* **Exercise requirements**
Find each line of the entries with the string "Option", please, and copy it.

* **Collected data entries**
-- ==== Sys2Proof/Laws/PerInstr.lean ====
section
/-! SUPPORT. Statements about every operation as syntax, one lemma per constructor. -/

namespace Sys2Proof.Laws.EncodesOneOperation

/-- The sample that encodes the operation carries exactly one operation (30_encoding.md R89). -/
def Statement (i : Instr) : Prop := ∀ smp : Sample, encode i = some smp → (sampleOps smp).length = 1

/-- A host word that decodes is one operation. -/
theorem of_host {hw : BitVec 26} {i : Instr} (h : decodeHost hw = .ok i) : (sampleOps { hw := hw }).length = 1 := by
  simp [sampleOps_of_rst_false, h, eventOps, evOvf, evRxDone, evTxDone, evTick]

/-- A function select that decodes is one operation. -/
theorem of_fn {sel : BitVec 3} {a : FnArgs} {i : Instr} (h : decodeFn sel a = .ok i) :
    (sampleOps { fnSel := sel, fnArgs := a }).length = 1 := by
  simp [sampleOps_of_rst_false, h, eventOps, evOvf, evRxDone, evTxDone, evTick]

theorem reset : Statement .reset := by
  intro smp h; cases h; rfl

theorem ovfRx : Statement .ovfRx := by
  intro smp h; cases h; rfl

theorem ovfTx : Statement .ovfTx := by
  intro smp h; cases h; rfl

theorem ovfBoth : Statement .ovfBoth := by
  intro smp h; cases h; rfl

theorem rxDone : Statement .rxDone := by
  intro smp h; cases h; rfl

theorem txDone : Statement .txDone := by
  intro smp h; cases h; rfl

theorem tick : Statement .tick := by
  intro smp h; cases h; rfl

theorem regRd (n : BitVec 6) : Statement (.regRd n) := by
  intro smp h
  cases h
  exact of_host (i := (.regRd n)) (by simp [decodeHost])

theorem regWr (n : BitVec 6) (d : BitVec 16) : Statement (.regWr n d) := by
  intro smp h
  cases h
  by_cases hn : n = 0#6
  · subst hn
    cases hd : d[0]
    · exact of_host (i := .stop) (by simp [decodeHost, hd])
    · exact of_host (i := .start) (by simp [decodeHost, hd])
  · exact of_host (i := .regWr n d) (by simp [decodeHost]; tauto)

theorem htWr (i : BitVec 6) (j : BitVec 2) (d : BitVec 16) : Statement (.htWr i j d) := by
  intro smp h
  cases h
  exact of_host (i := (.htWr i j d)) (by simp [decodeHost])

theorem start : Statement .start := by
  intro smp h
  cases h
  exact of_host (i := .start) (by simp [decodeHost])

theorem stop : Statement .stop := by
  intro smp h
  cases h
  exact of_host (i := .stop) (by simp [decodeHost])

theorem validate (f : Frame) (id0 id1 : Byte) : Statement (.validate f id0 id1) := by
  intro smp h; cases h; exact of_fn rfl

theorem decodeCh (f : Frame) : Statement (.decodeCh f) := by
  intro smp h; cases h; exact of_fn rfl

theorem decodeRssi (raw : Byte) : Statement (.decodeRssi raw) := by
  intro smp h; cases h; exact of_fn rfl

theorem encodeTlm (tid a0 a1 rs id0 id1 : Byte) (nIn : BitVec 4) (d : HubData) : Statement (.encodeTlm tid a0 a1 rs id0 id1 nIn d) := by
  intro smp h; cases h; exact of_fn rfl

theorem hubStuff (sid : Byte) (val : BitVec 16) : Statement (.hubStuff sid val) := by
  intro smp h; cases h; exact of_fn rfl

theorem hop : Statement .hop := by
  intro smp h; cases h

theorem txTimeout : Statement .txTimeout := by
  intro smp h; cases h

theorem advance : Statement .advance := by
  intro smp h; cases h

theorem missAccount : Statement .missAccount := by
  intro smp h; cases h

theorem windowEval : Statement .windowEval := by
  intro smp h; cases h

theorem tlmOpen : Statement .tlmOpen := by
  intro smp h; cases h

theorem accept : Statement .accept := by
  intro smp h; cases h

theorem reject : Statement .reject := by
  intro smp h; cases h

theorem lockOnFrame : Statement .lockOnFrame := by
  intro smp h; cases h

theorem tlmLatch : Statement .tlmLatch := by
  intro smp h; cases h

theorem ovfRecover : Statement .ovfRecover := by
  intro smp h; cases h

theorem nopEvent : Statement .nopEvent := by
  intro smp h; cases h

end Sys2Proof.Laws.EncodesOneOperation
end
==
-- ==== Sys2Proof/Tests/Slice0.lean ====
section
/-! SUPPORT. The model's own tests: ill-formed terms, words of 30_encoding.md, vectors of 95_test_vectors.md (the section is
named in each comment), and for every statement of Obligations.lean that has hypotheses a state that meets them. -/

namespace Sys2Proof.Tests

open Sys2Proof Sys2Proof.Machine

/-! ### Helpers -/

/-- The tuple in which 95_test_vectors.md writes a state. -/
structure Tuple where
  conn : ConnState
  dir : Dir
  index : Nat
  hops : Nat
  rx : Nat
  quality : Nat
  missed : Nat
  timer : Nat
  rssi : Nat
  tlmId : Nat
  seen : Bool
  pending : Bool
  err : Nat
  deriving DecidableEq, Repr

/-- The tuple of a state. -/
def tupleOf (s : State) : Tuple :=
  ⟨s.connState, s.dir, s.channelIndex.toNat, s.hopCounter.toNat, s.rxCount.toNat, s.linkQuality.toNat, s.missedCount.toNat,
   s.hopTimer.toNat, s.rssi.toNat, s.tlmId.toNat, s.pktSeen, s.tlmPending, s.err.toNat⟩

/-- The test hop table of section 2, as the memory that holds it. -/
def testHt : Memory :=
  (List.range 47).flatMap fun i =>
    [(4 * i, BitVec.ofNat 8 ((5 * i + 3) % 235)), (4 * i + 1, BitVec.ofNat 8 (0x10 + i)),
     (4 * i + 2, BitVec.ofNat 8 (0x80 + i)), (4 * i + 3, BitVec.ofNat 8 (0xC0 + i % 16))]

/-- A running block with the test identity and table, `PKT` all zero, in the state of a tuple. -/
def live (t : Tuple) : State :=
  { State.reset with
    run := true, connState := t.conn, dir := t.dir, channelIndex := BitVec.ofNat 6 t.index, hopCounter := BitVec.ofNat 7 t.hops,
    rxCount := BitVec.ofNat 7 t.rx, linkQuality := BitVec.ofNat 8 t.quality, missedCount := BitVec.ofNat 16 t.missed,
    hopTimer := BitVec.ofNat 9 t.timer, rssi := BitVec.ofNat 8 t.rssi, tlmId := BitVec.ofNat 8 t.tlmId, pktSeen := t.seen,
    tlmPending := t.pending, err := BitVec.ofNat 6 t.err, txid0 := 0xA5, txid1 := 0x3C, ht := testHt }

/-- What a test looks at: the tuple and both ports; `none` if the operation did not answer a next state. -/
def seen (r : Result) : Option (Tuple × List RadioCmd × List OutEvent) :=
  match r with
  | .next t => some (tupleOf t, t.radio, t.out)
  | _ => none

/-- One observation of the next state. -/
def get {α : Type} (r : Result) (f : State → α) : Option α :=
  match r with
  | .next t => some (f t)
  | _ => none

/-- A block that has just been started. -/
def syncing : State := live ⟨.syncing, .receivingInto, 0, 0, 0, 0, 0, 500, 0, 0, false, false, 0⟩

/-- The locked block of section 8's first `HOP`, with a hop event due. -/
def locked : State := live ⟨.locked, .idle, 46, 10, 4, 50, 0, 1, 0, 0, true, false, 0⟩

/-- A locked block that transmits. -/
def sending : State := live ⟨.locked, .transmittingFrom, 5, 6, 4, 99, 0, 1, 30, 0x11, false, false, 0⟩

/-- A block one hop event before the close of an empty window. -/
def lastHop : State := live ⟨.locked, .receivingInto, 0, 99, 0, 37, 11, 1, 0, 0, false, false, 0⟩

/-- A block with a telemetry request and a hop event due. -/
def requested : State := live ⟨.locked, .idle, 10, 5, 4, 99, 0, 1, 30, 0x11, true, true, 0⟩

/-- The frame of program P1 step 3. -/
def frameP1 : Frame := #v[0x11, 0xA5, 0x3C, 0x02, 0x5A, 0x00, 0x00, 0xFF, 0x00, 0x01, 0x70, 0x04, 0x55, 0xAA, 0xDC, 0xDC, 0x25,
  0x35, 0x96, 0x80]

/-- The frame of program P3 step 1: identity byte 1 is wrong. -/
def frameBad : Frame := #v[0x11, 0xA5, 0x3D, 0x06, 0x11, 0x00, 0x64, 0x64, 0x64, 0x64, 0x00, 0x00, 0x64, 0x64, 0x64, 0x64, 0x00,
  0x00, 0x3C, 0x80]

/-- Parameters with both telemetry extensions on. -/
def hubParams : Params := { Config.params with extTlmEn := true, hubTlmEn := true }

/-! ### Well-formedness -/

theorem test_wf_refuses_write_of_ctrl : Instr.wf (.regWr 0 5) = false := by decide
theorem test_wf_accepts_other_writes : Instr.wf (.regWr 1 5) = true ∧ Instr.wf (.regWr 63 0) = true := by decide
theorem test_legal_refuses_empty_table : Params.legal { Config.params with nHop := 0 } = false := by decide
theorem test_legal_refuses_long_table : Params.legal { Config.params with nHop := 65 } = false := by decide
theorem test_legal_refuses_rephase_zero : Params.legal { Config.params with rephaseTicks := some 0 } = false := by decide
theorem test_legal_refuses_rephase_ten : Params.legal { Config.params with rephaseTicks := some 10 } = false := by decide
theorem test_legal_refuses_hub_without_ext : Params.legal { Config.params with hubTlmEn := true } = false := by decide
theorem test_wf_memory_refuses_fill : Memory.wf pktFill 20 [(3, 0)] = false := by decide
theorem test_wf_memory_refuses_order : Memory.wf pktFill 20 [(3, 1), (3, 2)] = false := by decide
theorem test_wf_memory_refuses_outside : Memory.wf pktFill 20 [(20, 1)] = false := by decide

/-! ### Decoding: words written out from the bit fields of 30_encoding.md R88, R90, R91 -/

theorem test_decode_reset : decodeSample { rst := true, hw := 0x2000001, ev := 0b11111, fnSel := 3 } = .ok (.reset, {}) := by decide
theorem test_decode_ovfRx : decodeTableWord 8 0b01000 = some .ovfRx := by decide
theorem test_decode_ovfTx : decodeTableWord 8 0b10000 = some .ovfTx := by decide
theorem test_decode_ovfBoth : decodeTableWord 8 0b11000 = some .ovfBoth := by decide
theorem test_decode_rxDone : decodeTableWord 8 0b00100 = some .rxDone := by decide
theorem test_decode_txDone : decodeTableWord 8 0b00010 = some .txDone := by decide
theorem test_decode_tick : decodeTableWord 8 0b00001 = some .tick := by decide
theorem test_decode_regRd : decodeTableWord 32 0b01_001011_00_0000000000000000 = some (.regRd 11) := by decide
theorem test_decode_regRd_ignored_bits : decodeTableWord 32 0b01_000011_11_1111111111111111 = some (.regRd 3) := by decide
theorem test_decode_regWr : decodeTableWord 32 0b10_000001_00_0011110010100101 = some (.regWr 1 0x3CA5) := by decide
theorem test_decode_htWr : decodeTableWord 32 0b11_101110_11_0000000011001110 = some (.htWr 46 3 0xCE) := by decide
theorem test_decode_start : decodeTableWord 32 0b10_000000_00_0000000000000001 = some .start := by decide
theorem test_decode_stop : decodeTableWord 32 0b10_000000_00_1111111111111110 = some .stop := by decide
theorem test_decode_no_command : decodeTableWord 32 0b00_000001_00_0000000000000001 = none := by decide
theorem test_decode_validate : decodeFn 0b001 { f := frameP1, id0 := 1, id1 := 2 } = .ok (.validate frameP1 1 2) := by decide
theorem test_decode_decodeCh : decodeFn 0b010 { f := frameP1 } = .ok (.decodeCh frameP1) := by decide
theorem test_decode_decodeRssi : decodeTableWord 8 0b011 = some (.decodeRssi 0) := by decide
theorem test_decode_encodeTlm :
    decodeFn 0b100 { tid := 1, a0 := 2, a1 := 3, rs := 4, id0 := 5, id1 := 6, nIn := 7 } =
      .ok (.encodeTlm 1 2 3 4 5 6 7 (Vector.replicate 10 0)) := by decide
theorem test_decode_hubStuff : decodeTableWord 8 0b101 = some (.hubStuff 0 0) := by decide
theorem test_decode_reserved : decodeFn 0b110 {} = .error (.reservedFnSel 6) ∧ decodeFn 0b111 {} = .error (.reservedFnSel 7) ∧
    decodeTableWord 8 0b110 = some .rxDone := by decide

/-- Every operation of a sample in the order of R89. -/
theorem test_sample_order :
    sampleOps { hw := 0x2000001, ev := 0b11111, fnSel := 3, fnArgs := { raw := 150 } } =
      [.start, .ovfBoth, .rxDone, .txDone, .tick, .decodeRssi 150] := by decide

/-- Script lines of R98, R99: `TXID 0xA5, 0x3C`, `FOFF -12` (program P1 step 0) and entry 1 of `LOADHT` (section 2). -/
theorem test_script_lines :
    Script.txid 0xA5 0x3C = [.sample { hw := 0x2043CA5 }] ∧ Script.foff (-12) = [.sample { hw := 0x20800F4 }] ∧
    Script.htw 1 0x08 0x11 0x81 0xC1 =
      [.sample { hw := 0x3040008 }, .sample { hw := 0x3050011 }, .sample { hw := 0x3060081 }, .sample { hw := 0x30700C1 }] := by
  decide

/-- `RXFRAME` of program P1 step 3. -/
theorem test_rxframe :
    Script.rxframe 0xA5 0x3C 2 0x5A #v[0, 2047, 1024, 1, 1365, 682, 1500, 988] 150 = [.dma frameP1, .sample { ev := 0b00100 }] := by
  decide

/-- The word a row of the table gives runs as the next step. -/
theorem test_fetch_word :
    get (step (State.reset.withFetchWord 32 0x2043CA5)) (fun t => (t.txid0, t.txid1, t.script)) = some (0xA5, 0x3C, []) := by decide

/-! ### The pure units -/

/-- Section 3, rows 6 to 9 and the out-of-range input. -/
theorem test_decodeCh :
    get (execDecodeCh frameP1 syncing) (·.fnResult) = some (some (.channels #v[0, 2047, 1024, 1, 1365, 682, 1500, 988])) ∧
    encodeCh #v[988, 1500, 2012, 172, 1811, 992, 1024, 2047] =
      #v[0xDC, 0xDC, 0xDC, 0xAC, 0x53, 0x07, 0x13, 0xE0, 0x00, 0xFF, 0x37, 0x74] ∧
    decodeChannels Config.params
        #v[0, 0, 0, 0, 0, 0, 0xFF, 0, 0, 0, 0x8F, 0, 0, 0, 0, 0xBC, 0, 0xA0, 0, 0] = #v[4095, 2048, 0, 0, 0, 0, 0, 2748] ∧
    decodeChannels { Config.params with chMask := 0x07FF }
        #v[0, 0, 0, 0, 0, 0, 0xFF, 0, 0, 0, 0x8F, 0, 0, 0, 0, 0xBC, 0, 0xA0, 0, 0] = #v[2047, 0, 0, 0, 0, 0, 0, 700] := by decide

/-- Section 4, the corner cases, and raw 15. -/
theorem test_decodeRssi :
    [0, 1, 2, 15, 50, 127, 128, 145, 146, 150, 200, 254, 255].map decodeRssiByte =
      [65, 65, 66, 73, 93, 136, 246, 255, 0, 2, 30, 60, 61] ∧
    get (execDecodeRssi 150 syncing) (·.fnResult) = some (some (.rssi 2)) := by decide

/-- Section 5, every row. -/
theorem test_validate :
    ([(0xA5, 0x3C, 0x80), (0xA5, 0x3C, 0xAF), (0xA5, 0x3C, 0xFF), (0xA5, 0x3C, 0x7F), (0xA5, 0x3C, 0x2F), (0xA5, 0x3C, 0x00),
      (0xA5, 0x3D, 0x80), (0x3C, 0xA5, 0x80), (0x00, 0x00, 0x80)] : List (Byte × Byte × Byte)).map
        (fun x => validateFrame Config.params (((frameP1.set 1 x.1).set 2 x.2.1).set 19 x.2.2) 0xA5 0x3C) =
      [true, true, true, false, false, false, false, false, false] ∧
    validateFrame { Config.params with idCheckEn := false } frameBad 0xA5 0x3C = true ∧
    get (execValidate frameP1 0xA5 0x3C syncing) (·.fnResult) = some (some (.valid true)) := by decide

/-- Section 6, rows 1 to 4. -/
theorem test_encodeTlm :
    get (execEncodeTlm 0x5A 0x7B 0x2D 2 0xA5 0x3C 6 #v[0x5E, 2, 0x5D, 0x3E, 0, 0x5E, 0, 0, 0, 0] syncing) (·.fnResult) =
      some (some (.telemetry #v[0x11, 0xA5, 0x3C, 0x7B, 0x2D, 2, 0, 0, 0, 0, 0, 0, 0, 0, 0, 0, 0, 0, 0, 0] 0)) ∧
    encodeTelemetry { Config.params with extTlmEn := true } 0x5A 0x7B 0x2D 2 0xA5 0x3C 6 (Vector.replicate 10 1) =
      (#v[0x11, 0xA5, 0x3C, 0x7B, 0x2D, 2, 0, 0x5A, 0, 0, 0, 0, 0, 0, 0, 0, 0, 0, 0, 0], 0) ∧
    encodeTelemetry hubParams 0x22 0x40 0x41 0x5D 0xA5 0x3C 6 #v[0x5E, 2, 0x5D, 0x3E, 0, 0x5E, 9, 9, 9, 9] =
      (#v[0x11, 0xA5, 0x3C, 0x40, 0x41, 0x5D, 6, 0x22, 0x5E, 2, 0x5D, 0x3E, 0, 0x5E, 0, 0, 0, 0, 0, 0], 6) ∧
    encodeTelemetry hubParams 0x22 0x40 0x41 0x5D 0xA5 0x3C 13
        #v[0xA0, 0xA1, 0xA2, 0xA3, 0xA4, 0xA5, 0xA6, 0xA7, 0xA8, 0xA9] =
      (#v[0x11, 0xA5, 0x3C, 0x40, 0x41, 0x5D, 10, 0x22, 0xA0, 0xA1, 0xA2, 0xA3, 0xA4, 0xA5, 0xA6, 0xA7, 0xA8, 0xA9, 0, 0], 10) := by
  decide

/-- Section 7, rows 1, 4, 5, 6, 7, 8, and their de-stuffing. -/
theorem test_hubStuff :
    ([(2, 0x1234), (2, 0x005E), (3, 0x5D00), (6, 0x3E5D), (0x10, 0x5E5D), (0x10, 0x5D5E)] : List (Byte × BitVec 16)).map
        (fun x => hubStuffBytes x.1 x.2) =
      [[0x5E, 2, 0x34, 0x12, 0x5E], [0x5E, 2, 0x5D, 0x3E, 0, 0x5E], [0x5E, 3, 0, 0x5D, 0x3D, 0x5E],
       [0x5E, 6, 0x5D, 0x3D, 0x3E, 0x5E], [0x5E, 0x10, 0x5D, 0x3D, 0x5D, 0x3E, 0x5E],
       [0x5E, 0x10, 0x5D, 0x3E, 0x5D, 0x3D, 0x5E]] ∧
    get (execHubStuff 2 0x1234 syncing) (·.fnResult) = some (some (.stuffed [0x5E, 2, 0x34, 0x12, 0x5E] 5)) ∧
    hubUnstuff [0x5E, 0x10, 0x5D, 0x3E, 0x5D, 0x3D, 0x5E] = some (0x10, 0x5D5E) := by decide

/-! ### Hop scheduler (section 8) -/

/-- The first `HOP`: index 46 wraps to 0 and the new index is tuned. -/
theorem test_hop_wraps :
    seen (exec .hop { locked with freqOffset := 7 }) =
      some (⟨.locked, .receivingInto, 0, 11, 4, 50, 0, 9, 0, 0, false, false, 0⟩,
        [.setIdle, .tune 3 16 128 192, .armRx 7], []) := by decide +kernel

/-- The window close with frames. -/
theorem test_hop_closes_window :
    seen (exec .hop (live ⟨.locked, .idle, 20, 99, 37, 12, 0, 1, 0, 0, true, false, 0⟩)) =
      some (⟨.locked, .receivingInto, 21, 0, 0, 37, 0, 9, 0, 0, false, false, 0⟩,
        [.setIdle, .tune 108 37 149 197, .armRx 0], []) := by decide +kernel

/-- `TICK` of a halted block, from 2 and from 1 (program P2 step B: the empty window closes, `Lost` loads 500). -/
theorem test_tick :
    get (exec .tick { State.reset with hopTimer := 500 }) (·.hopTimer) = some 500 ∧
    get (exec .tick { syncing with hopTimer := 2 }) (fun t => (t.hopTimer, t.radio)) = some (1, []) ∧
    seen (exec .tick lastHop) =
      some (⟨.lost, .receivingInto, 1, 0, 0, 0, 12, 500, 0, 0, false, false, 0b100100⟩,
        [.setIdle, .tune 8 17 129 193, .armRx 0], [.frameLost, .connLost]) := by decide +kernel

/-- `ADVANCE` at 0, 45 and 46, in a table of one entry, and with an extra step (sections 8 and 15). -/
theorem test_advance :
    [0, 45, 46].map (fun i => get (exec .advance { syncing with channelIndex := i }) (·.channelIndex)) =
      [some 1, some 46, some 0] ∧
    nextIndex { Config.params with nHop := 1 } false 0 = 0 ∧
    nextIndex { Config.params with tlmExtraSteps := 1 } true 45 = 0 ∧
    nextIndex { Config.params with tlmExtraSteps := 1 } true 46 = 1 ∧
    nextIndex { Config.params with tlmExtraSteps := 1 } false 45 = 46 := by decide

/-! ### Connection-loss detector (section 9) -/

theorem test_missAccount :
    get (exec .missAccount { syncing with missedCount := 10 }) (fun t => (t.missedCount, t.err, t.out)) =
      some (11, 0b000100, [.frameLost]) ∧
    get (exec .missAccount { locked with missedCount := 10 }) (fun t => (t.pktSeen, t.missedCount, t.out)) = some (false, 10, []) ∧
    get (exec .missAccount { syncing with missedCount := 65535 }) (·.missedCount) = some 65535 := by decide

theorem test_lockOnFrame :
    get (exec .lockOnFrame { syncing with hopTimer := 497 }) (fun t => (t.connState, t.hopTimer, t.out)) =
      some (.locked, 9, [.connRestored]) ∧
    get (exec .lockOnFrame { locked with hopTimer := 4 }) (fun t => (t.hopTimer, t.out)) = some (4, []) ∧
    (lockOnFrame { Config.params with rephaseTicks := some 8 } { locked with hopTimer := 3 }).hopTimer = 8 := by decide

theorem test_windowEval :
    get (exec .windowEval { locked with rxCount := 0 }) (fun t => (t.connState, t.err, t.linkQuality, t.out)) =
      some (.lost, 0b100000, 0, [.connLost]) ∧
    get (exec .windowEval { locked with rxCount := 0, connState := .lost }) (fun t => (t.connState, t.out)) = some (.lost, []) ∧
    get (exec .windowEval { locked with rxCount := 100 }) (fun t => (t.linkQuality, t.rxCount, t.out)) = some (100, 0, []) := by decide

* **Response to this exercise**
def seen (r : Result) : Option (Tuple × List RadioCmd × List OutEvent) :=
def get {α : Type} (r : Result) (f : State → α) : Option α :=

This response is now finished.